We have too much talent to drop out of the playoff picture, but we would ideally like to be competitive if we do make it. We just can't be such a pushover when it counts. Hopefully, as always, we figure things out SOONER and become relevant again.

Agreed, Turnovers are murderous for us! 5 each by Nash Shaq and Amare. Some fresh young talent like DJ Strawberry would be a very welcome refreshing change once in a while, tired of us neglecting/under performing with the potential we have.

This isn't the kind of line up one would blow up, but some more tweaking needs to be done...


----------



## Dissonance (Jul 21, 2004)

I turned it off half way through the 4th and went to sleep. That was completely pathetic. They don't seem to want it enough. They need to have a players' only meeting and be serious or do SOMETHING. 

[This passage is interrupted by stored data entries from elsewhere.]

theorem touches_State.auSample (s : State) (n : Nat) (x : Smp) (more : Nat) :
    Touches (mEvent ||| mFreeCtr ||| mStore ||| mCtxs ||| mBillets ||| mPorts ||| mAside ||| mBadLines ||| mAu) s (State.auSample s n x more) := by
  unfold State.auSample
  (try dsimp only)
  repeat' (first
    | with_reducible exact Touches.refl _ _
    | ((with_reducible apply Touches.stepBy 0x1000017ee42 (touches_State.auClose _ _ _ _ _ _ _)); · decide)
    | ((with_reducible apply Touches.stepBy 0x1000011ee42 (touches_State.ringPutSmp _ _ _)); · decide)
    | ((with_reducible apply Touches.stepBy 0x2 (touches_State.setAuState _ _ _)); · decide)
    | ((with_reducible apply Touches.stepBy 0x10000000000 (touches_State.updAu _ _ _)); · decide)
    | split
    | with_reducible refine Touches.ofSnd (by assumption) ?_
    | with_reducible refine Touches.ofFst (by assumption) ?_
    | (with_reducible constructor <;> first | exact fun h => absurd h (by decide) | exact fun _ => rfl | exact fun _ a _ => State.rd_congr (by rfl) a | exact fun h => h.of_eq rfl rfl rfl rfl rfl | exact FusesOnlyBurn.of_eq rfl rfl rfl rfl rfl))

theorem touches_State.auTake (s : State) (n : Nat) (xs : List Smp) :
    Touches (mEvent ||| mFreeCtr ||| mStore ||| mCtxs ||| mBillets ||| mPorts ||| mAside ||| mBadLines ||| mAu) s (State.auTake s n xs) := by
  unfold State.auTake
  (try dsimp only)
  repeat' (first
    | with_reducible exact Touches.refl _ _
    | ((with_reducible apply Touches.stepBy 0x2 (touches_State.setFld_hi _ _ _ _ ?hi)); (case hi => first | decide | (simp only [rACQ_CFG]; omega) | (split <;> decide) | (split <;> simp only [rACQ_CFG] <;> omega)); (· decide))
    | ((with_reducible apply Touches.stepBy 0x1000017ee42 (touches_State.auSample _ _ _ _)); · decide)
    | ((with_reducible refine Touches.foldl ?_ ?_))
    | ((with_reducible refine Touches.foldlSnd ?_ ?_))
    | ((with_reducible refine Touches.foldlFst ?_ ?_))
    | ((intro t b); try dsimp only)
    | split
    | with_reducible refine Touches.ofSnd (by assumption) ?_
    | with_reducible refine Touches.ofFst (by assumption) ?_)

theorem touches_State.auAnchor (s : State) (n : Nat) :
    Touches (mEvent ||| mFreeCtr ||| mStore ||| mCtxs ||| mBillets ||| mPorts ||| mAside ||| mBadLines ||| mAu) s (State.auAnchor s n) := by
  unfold State.auAnchor
  (try dsimp only)
  repeat' (first
    | with_reducible exact Touches.refl _ _
    | ((with_reducible apply Touches.stepBy 0x1000017ee42 (touches_State.auCut _ _ _ _)); · decide)
    | ((with_reducible apply Touches.stepBy 0x10000018002 (touches_State.ringEmpty _ _)); · decide)
    | ((with_reducible apply Touches.stepBy 0x2 (touches_State.setAuState _ _ _)); · decide)
    | split)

As for the making the playoffs, if they don't start playing better, there's a real possibility. Everyone keeps ignoring the schedule this month, despite seeing it. But I'll also show April.


Suns are 3.5 out, look at it again, and also look at that stretch last 5 games before the season ends. 

rest of March

vs Utah, vs San Antonio, vs Memphis, vs Golden St, vs Sacramento, @Portland, @Seattle, vs Houston, @Detroit, @Boston, @Philly, @NJ, vs Denver

April

@Denver, vs Minnesota, vs Dallas, @Memphis, @San Antonio, @Houston, vs Golden State, vs Portland


----------



## All Net (Nov 28, 2007)

Yeah the rest of the schedule is beyond brutal. The suns need to stop with the stupid turn overs, steve nash is trying too hard to activate shaq when he could be setting up other players easily. Diaw is actually playing an offensive game(for a change) though he is still a lazy *** on defensive, he never hustles for def rebounds its disgusting, play skinner, and strawberry. Im also disgusted with "giricek" so far, sorry....


----------



## Aylwin (Jan 29, 2007)

Dissonance19 said:


> Suns are 3.5 out, look at it again, and also look at that stretch last 5 games before the season ends.
> 
> rest of March
> 
> ...


We _should_ be able to win about half of these games. If we get better, maybe 75% of them. Will this be enough to ensure us a playoff spot?


----------



## afobisme (Apr 29, 2006)

march looks tough for you guys. april is no slouch either. the way the suns are playing now, it doesn't seem like 75% is reasonable.

you play the spurs x2, jazz, warriors x2, houstonx2, pistons, celtics, denver x2.. damn, that's a tough schedule.

the suns seriously might not make the playoffs.. wow.


----------



## Aylwin (Jan 29, 2007)

afobisme said:


> the way the suns are playing now, it doesn't seem like 75% is reasonable.
> 
> you play the spurs x2, jazz, warriors x2, houstonx2, pistons, celtics, denver x2.. damn, that's a tough schedule.


We play the Warriors twice at home and have home games against the Spurs, Rockets and Nuggets. So it IS possible. But then, I did say IF we get better.


----------